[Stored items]
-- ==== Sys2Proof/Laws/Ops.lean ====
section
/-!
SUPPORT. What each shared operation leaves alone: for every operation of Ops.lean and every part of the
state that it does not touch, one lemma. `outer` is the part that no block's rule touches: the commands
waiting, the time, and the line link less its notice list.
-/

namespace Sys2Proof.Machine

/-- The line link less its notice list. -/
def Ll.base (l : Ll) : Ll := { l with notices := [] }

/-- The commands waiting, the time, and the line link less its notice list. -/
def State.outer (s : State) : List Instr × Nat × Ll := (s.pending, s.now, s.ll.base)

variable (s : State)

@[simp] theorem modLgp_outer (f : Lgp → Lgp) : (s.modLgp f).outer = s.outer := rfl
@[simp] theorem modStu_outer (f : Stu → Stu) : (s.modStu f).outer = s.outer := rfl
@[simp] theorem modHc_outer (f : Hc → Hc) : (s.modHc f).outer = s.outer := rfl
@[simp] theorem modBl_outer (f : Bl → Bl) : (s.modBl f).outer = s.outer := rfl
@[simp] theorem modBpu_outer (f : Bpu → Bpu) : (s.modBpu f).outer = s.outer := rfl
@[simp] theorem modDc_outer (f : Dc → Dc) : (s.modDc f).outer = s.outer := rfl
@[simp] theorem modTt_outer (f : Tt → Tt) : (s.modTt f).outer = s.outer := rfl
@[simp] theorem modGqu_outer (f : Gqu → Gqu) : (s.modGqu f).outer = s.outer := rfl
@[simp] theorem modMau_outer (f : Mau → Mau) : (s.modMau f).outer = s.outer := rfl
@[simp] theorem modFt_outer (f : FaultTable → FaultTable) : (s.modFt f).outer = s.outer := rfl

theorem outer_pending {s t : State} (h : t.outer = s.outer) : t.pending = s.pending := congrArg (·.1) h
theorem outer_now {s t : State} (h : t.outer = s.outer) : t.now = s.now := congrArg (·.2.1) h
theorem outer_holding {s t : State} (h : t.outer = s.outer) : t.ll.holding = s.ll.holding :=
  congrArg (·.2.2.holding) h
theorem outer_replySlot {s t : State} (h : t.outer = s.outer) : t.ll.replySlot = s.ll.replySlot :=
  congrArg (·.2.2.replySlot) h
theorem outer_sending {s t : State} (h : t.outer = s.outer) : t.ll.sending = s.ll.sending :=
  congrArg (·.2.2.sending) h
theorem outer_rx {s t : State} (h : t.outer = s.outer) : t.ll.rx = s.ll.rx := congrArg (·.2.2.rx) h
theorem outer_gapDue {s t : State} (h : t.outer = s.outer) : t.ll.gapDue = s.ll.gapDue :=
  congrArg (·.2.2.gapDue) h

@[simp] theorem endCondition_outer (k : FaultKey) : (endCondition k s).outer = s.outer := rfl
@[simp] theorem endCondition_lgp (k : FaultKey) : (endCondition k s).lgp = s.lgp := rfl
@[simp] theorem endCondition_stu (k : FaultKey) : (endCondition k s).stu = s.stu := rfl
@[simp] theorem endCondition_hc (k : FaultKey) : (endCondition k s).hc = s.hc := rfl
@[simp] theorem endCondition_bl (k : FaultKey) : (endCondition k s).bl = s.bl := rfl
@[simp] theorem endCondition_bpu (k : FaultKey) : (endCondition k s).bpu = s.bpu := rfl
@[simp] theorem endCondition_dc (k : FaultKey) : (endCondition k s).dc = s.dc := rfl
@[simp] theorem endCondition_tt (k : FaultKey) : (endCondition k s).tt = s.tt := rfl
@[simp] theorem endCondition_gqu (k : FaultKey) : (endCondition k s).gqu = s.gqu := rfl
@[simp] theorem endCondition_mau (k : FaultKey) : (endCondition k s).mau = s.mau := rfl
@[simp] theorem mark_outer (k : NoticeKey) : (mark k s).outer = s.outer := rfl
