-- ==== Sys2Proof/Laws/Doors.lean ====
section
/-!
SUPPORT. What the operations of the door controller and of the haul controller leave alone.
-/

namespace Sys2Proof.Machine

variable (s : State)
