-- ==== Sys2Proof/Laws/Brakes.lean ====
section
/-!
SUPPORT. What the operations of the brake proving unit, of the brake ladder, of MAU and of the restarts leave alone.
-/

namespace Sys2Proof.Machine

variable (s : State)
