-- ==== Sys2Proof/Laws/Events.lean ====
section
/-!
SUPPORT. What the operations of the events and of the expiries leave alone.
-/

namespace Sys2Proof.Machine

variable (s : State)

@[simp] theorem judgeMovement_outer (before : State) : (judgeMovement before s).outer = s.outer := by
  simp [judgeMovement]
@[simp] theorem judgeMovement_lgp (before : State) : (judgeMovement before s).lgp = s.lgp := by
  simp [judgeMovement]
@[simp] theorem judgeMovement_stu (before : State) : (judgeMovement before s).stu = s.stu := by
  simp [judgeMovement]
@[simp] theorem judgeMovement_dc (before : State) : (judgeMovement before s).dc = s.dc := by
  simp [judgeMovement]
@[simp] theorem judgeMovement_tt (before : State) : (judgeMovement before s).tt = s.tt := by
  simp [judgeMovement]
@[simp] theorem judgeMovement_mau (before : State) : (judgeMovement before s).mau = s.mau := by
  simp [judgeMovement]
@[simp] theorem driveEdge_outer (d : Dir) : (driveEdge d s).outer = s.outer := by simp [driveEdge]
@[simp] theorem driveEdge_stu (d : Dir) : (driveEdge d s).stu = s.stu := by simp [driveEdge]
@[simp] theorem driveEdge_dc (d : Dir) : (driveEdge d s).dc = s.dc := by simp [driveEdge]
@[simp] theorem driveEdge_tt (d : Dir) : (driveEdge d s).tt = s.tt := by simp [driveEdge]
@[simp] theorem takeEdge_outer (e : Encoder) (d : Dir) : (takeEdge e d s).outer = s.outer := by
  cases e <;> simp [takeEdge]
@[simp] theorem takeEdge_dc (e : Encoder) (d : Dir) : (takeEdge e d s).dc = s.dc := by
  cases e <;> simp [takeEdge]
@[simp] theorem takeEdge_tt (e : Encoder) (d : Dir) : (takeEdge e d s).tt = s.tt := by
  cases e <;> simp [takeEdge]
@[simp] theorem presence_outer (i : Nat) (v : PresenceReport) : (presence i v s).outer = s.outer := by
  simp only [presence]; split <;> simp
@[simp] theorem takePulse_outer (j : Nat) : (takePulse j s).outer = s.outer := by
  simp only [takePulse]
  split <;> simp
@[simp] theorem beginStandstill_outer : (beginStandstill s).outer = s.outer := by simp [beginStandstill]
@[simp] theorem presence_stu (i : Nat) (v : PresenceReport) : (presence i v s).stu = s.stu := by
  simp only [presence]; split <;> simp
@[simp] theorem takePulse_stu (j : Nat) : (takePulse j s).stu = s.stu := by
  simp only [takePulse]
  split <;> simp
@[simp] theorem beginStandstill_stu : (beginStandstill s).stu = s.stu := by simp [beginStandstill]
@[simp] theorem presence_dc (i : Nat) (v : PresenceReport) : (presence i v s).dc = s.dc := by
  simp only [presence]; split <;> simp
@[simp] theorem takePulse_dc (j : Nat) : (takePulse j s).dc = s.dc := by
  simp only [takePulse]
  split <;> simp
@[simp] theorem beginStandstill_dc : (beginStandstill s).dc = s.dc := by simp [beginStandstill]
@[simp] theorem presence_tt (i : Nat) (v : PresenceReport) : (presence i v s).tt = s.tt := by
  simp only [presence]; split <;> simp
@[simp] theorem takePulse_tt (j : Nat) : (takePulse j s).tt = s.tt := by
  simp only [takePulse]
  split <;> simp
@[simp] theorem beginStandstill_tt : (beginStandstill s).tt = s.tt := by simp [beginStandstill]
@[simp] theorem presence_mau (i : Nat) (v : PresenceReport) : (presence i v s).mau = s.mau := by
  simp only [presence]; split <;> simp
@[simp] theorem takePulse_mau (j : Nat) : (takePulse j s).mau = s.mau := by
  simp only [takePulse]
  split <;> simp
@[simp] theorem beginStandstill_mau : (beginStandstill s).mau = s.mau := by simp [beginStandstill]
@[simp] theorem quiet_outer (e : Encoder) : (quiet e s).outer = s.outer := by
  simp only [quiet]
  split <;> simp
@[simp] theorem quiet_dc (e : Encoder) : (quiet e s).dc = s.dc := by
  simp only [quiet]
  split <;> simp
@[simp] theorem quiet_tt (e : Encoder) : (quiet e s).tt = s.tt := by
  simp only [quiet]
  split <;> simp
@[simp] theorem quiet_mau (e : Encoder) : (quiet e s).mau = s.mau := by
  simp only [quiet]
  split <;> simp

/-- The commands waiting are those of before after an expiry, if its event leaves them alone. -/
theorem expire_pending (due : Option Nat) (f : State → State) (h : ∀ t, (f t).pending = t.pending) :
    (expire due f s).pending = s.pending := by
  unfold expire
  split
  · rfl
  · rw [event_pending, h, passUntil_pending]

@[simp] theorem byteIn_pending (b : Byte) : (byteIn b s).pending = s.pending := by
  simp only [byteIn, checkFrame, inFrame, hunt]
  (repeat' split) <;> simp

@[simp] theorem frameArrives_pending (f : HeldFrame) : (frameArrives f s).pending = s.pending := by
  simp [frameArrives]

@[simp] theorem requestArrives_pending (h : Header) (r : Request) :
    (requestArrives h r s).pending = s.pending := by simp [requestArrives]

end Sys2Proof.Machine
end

• _INSTRUCTIONS TO FOLLOW_: List every line in the records above that contains the word "time".

• _ANSWER TO THIS PROBLEM_:
waiting, the time, and the line link less its notice list.
/-- The commands waiting, the time, and the line link less its notice list. -/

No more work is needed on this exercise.